No strong business case for OT security. Investment is reactive, driven by incidents or audits rather than strategic planning. The CFO doesn’t understand the risk. The board doesn’t grasp the consequences.

Inability to quantify true cyber risk position. Risk assessments are either too generic to be useful or too technical to inform decisions. Leadership is left guessing.

Underestimating the effort required. Security is treated as a project with an end date, not an ongoing operational discipline. Twelve months after deployment, tools become shelfware and policies are forgotten.
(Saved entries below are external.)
/-- FCMP (R154). -/
def execFcmp32 (o : Opnds) (s : State) : Host.Outcome State Fault Refusal := issue 0x46 o s fcmpMeaning

/-- FCMP (R154). -/
def execFcmp (o : Opnds) (s : State) : Host.Outcome State Fault Refusal := issue 0x46 o s fcmpMeaning

/-- FCLASS (R155). -/
def execFclass32 (o : Opnds) (s : State) : Host.Outcome State Fault Refusal := issue 0x47 o s (fun c => .ok c.s (c.res (fun l => fclassOf (fmtOf o.mod) (c.srcF (fmtOf o.mod) o.a l))))

/-- FCLASS (R155). -/
def execFclass (o : Opnds) (s : State) : Host.Outcome State Fault Refusal := issue 0x47 o s (fun c => .ok c.s (c.res (fun l => fclassOf (fmtOf o.mod) (c.srcF (fmtOf o.mod) o.a l))))

/-- FSGN (R156). -/
def execFsgn32 (o : Opnds) (s : State) : Host.Outcome State Fault Refusal := 
  issue 0x48 o s (fun c =>
    let f := fmtOf (o.mod / 4)
    .ok c.s (c.res (fun l => fsgnOf (o.mod % 4) f (c.srcF f o.a l) (c.srcF f o.b l))))

/-- FSGN (R156). -/
def execFsgn (o : Opnds) (s : State) : Host.Outcome State Fault Refusal := 
  issue 0x48 o s (fun c =>
    let f := fmtOf (o.mod / 4)
    .ok c.s (c.res (fun l => fsgnOf (o.mod % 4) f (c.srcF f o.a l) (c.srcF f o.b l))))

/-- FRCP (R157). -/
def execFrcp32 (o : Opnds) (s : State) : Host.Outcome State Fault Refusal := specialMeaning 0x49 o s

/-- FRCP (R157). -/
def execFrcp (o : Opnds) (s : State) : Host.Outcome State Fault Refusal := specialMeaning 0x49 o s

/-- FRSQ (R157). -/
def execFrsq32 (o : Opnds) (s : State) : Host.Outcome State Fault Refusal := specialMeaning 0x4A o s

/-- FRSQ (R157). -/
def execFrsq (o : Opnds) (s : State) : Host.Outcome State Fault Refusal := specialMeaning 0x4A o s

/-- FSQRT (R157). -/
def execFsqrt32 (o : Opnds) (s : State) : Host.Outcome State Fault Refusal := specialMeaning 0x4B o s

/-- FSQRT (R157). -/
def execFsqrt (o : Opnds) (s : State) : Host.Outcome State Fault Refusal := specialMeaning 0x4B o s

/-- FEXP2 (R157). -/
def execFexp232 (o : Opnds) (s : State) : Host.Outcome State Fault Refusal := specialMeaning 0x4C o s

/-- FEXP2 (R157). -/
def execFexp2 (o : Opnds) (s : State) : Host.Outcome State Fault Refusal := specialMeaning 0x4C o s

/-- FLOG2 (R157). -/
def execFlog232 (o : Opnds) (s : State) : Host.Outcome State Fault Refusal := specialMeaning 0x4D o s

/-- FLOG2 (R157). -/
def execFlog2 (o : Opnds) (s : State) : Host.Outcome State Fault Refusal := specialMeaning 0x4D o s

/-- FSIN (R157). -/
def execFsin32 (o : Opnds) (s : State) : Host.Outcome State Fault Refusal := specialMeaning 0x4E o s

/-- FSIN (R157). -/
def execFsin (o : Opnds) (s : State) : Host.Outcome State Fault Refusal := specialMeaning 0x4E o s

/-- FCOS (R157). -/
def execFcos32 (o : Opnds) (s : State) : Host.Outcome State Fault Refusal := specialMeaning 0x4F o s

/-- FCOS (R157). -/
def execFcos (o : Opnds) (s : State) : Host.Outcome State Fault Refusal := specialMeaning 0x4F o s

/-- FCVT (R158). -/
def execFcvt (o : Opnds) (s : State) : Host.Outcome State Fault Refusal := 
  issue 0x50 o s (fun c => c.resF (fun l => fcvtOf o.mod c.mode (c.src o.a l) (c.numF (fmtOf (o.mod % 16)) o.a l)))

/-- BXPACK (R160). -/
def execBxpack (o : Opnds) (s : State) : Host.Outcome State Fault Refusal := issue 0x51 o s bxpackMeaning

/-- BXUNPK (R161). -/
def execBxunpk (o : Opnds) (s : State) : Host.Outcome State Fault Refusal := issue 0x52 o s bxunpkMeaning

/-- CADD (R162). -/
def execCadd32 (o : Opnds) (s : State) : Host.Outcome State Fault Refusal := 
  issue 0x53 o s (fun c => c.resF (fun l => caddWord c.mode (c.src o.a l) (c.numF (if o.mod = 1 then bf16 else f32) o.b l)))

/-- CADD (R162). -/
def execCadd (o : Opnds) (s : State) : Host.Outcome State Fault Refusal := 
  issue 0x53 o s (fun c => c.resF (fun l => caddWord c.mode (c.src o.a l) (c.numF (if o.mod = 1 then bf16 else f32) o.b l)))

/-- CSPLIT (R162). -/
def execCsplit32 (o : Opnds) (s : State) : Host.Outcome State Fault Refusal := issue 0x54 o s (fun c => c.resF (fun l => splitCb c.mode (c.numF f32 o.a l)))

/-- CSPLIT (R162). -/
def execCsplit (o : Opnds) (s : State) : Host.Outcome State Fault Refusal := issue 0x54 o s (fun c => c.resF (fun l => splitCb c.mode (c.numF f32 o.a l)))

/-- CJOIN (R162). -/
def execCjoin32 (o : Opnds) (s : State) : Host.Outcome State Fault Refusal := 
  issue 0x55 o s (fun c => c.resF (fun l =>
    let r := f32.round 0 (ftzOf c.mode) (sumNum false (cbNums (dazOf c.mode) (c.src o.a l)))
    (wd r.1, r.2 &&& 5)))

/-- CJOIN (R162). -/
def execCjoin (o : Opnds) (s : State) : Host.Outcome State Fault Refusal := 
  issue 0x55 o s (fun c => c.resF (fun l =>
    let r := f32.round 0 (ftzOf c.mode) (sumNum false (cbNums (dazOf c.mode) (c.src o.a l)))
    (wd r.1, r.2 &&& 5)))

/-- FSETRM (R159). -/
def execFsetrm32 (o : Opnds) (s : State) : Host.Outcome State Fault Refusal := 
  issue 0x57 o s (fun c => .ok (c.s.modStream c.sid (fun t =>
    { t with mode := (t.mode &&& 0xFFFFFFF0) ||| (c.uni o.a &&& 0xF) })) [])

/-- FSETRM (R159). -/
def execFsetrm (o : Opnds) (s : State) : Host.Outcome State Fault Refusal := 
  issue 0x57 o s (fun c => .ok (c.s.modStream c.sid (fun t =>
    { t with mode := (t.mode &&& 0xFFFFFFF0) ||| (c.uni o.a &&& 0xF) })) [])
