/-- RD_PACKET (R325, R331). -/
def serveRead (s : State) (p : Packet) : State :=
  serve s p 1 (fun s t => match remoteAccess s t Acc.read p.ta 256 with
    | .error c => (s, answerTo p 0x12 c [])
    | .ok spa =>
      let its := readItems p.payload.length p.payload
      if its.any (fun i => ueAt s (spa + i.1) (max 1 i.2)) then (s, answerTo p 0x12 0x1C [])
      else ((countAccess s t spa).wireReads (gatewaySender p.tag) (its.map (fun i => (spa + i.1, i.2))),
        answerTo p 0x10 0 (its.flatMap (fun i => s.readMem (spa + i.1) i.2))))

/-- The stores of a payload at a granule. -/
def putItems (s : State) (spa : Nat) (payload : List Byte) : State :=
  (storeItems payload.length payload).foldl (fun s i => s.writeMem (spa + i.1) i.2) s

/-- The gateway's writes of a payload at a granule (R327). -/
def putWire (s : State) (p : Packet) (spa : Nat) : State :=
  let its := storeItems p.payload.length p.payload
  s.exchange (gatewaySender p.tag) (its.map (fun i => ⟨0, 0, spa + i.1, .write i.2, .none, []⟩)) (its.map (fun _ => [])) false

/-- The gateway's flag add, and its acknowledgement (R327). -/
def flagWire (s : State) (p : Packet) (spa n : Nat) : State :=
  let x := gatewaySender p.tag
  s.onWire (if x.crosses spa then [diePacket x 6 0 0 spa (bytesOf n 8), diePacket x 0x11 0 0 spa []] else [])

/-- WR_PACKET (R335). -/
def serveWrite (s : State) (p : Packet) : State :=
  serve s p 2 (fun s t => match remoteAccess s t Acc.write p.ta 256 with
    | .error c => (s, answerTo p 0x12 c [])
    | .ok spa => (putWire (countAccess (putItems s spa p.payload) t spa) p spa, answerTo p 0x11 0 []))

/-- A 64-bit flag rises (R332, R334). -/
def addFlag (s : State) (spa n : Nat) : State := s.writeMem spa (bytesOf ((ofBytes (s.readMem spa 8) + n) % 2 ^ 64) 8)

/-- WRF_PACKET (R332): the data is written before the flag. -/
def serveFlagged (s : State) (p : Packet) : State :=
  serve s p 3 (fun s t => match remoteAccess s t Acc.write p.ta 256, remoteAccess s t (Acc.atomic false) p.aux 8 with
    | .ok spa, .ok f =>
      if ueAt s f 8 then (s, answerTo p 0x12 0x1C [])
      else (flagWire (putWire (countAccess (countAccess (addFlag (putItems s spa p.payload) f p.cnt) t spa) t f) p spa) p f p.cnt, answerTo p 0x11 0 [])
    | .error c, _ => (s, answerTo p 0x12 c [])
    | _, .error c => (s, answerTo p 0x12 c []))

/-- Items of a fixed size applied in lane order; the old values (R333). -/
def applyItems (s : State) (spa n : Nat) (payload : List Byte) (op : Nat → List Byte → MemOp) : State × List Byte :=
  (chunks n payload.length payload).foldl (fun (acc : State × List Byte) x =>
    let r := performPiece acc.1 ⟨0, 0, spa + leAt x 0 1, op (leAt x 1 4) x, .none, []⟩
    (r.1, acc.2 ++ r.2.1)) (s, [])

/-- AT_PACKET and CS_PACKET (R333): the items after the mode and their number. -/
def serveAtomic (s : State) (p : Packet) (ty n : Nat) (op : Nat → List Byte → MemOp) : State :=
  let its := (p.payload.drop 5).take (n * leAt p.payload 4 1)
  serve s p ty (fun s t => match remoteAccess s t (Acc.atomic false) p.ta 256 with
    | .error c => (s, answerTo p 0x12 c [])
    | .ok spa =>
      if (chunks n its.length its).any (fun x => ueAt s (spa + leAt x 0 1) 4) then (s, answerTo p 0x12 0x1C [])
      else
        let r := applyItems s spa n its op
        let ps : List Piece := (chunks n its.length its).map (fun x => ⟨0, 0, spa + leAt x 0 1, op (leAt x 1 4) x, .none, []⟩)
        ((countAccess r.1 t spa).exchange (gatewaySender p.tag) ps (chunks 4 r.2.length r.2) false, answerTo p 0x11 0 r.2))

/-- FLG_PACKET (R334). -/
def serveFlag (s : State) (p : Packet) : State :=
  serve s p 6 (fun s t => match remoteAccess s t (Acc.atomic false) p.ta 8 with
    | .error c => (s, answerTo p 0x12 c [])
    | .ok f => if ueAt s f 8 then (s, answerTo p 0x12 0x1C []) else (flagWire (countAccess (addFlag s f (leAt p.payload 0 8)) t f) p f (leAt p.payload 0 8), answerTo p 0x11 0 []))

-- Answers at the issuer

/-- An answer that this package sent to itself leaves the loop. -/
def takeAnswer (s : State) (tbl ent gen : Nat) : State :=
  { s with fout := s.fout.filter (fun p => !((p.ty = 0x10 || p.ty = 0x11) && bits p.dpkg 0 9 = p.spkg && p.tag = tagOf ⟨tbl, ent, gen⟩)) }

/-- MSGST counts an answer of a message (R337, Table 15.6). -/
def countMsg (w : Word) (ok : Bool) : Word :=
  if ok then wd ((w.toNat / 65536 + 1) % 65536 * 65536 + w.toNat % 65536) else wd (w.toNat / 65536 * 65536 + (w.toNat % 65536 + 1) % 65536)
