/-- The lowest free course slot of a vector core. -/
def freeSlot (s : State) (core : Nat) : Nat :=
  ((List.range 16).find? (fun i => (s.stream? (16 * core + i)).isNone && !slotHeld s (16 * core + i))).getD 0

/-- A cluster's sequencer side at the start of a stream (R279, R306); the cells, hardware queues and counters stay. -/
def freshSequencer (c : Cluster) : Cluster :=
  { c with t := [], tc := [], chains := [], mode := false, amode := false, cq := [], rq := [], k := [], rmap := [], port := [], tue := [] }

/-- A team's window reads as zero (R388). -/
def zeroWindow (s : State) (die wbase units : Nat) : State :=
  let base := 4 * 2 ^ 40 + die * 2 ^ 30 + wbase * 65536
  let top := base + units * 65536
  { s with mem := Tab.keep (fun a => a < base || top ≤ a) s.mem, ue := s.ue.filter (fun g => g * 256 < base || top ≤ g * 256) }

/-- The tab that a launch runs. -/
def Launch.tab? (l : Launch) : Option Nat :=
  match l.road with
  | .tab i => some i
  | _ => none
/-- s1 of a launch's courses. -/
def Launch.s1 (l : Launch) : Word :=
  match l.road with
  | .arm _ _ w => w
  | _ => 0

/-- A team starts at its place (R386, R388, R279). -/
def startTeam (s : State) (id : Nat) (l : Launch) (tabw : Word) (t : Nat × Nat) (sp : Spot) : State :=
  let tm := s.nteam + 1
  let d := l.desc
  let seq := decide (d.seqk ≠ 0)
  let step := (s.part l.part).pstepmax
  let s := if d.win = 0 then s else zeroWindow s (dieOf sp.cl) sp.win d.win
  let one (acc : State × List Nat) (v : Nat × Nat) : State × List Nat :=
    let core := 4 * sp.cl + v.1
    let sid := 16 * core + freeSlot acc.1 core
    (acc.1.setStream sid (startStream l.part tm id v.2 d d.code false (startScalars d t.1 v.2 l.s1 l.tab? false) l.tab? tabw step), acc.2 ++ [sid])
  let (s, sids) := sp.cores.zipIdx.foldl one (s, [])
  let s := if seq then
      (s.modCluster sp.cl freshSequencer).setStream (seqBase + sp.cl)
        (startStream l.part tm id 0 d d.seqk true (startScalars d t.1 0 0 l.tab? true) l.tab? tabw step)
    else s
  { s.setTeam tm (some ⟨l.part, id, t.1, sp.cl, sids, sids.map (fun i => (i, roundAlloc d.regs d.tryres)), d.courses, seq, sp.win, d.win, [], t.2, false, false, none⟩) with nteam := tm }

/-- The next teams of a launch start, each at its place. -/
def startTeams (s : State) (id : Nat) (l : Launch) (tabw : Word) (sps : List Spot) : State :=
  let s := ((l.pending sps.length).zip sps).foldl (fun s x => startTeam s id l tabw x.1 x.2) s
  s.setLaunch id (some (l.started sps.length))

-- Tabs (R391 to R393)

/-- The shape of every tab (Table 17.8a). -/
def tabShape (w : Addr) : Nat × Nat × Nat × Nat × Bool :=
  let f (lo n : Nat) : Nat := bits w.toNat lo n
  (f 0 8, f 8 16, f 24 16, f 40 16, f 56 1 = 1)
/-- A value that TABCFG may take (R392). -/
def tabcfgOk (w : Addr) : Bool :=
  let (c, r, t, n, _) := tabShape w
  bits w.toNat 57 7 = 0 && teamShapeOk (max 1 c) r t n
These problems don’t vary by industry. They don’t change based on SCADA vendor. They don’t depend on regulatory environment. They are universal because they are human, organisational, and structural.

When ‘uniqueness’ is truly politics

The uniqueness objection isn’t always innocent. Sometimes it’s political.

Claiming your environment is special deflects accountability. If the problem is unique, no one can be blamed for failing to solve it. If the constraints are unprecedented, slow progress is justified. If external advice doesn’t apply, internal decision-making is protected from scrutiny.

It’s also a way to resist change. Transformation is hard. It disrupts comfortable routines, challenges established hierarchies, demands new ways of working. Uniqueness becomes a convenient argument that change is impossible, without directly admitting resistance.

The uncomfortable truth: organisations that insist they’re different are rarely more complex than their peers. They’re just more committed to the status quo.

The reassurance you didn’t know you needed

“Don’t worry. You’re just as bad as everyone else.”

It sounds dismissive. For the right audience, it’s actually reassuring.

If your problems are universal, the solutions are proven. You don’t need to invent a bespoke approach from scratch. You don’t need a two-year research project to figure out what works. You can learn from the accumulated experience of organisations that have already walked this path.

A methodology tested across mining, oil and gas, utilities, and manufacturing isn’t weaker because it’s general. It’s stronger. It’s been stress-tested in environments with different technologies, different risk tolerances, different operational realities. It still works.

That’s not because the methodology is simplistic. It’s because the fundamentals of risk, resilience, and decision-making don’t change. The principles scale. The process adapts. The outcomes are repeatable.

What to do when you catch yourself

If you’re a CISO or security leader, here’s the uncomfortable question: when was the last time you said “our environment is different”?

If it was recently, consider:

  • Am I describing a genuine technical constraint, or protecting a decision I don’t want challenged?
  • Am I rejecting external input because it’s wrong, or because it’s uncomfortable?
  • Am I confusing familiarity with my environment for superiority over others?

The antidote to the uniqueness delusion is humility. Not false humility or self-deprecation, but the operational humility of recognising that your challenges are not unprecedented. Others have faced them. Others have solved them. The lessons transfer.

You don’t need a consultant who has memorised your specific SCADA system. You need someone who has seen the pattern your organisation can’t see because you’re standing too close to it.

That’s not a criticism. It’s a fact. Acknowledging it is the first step toward better security.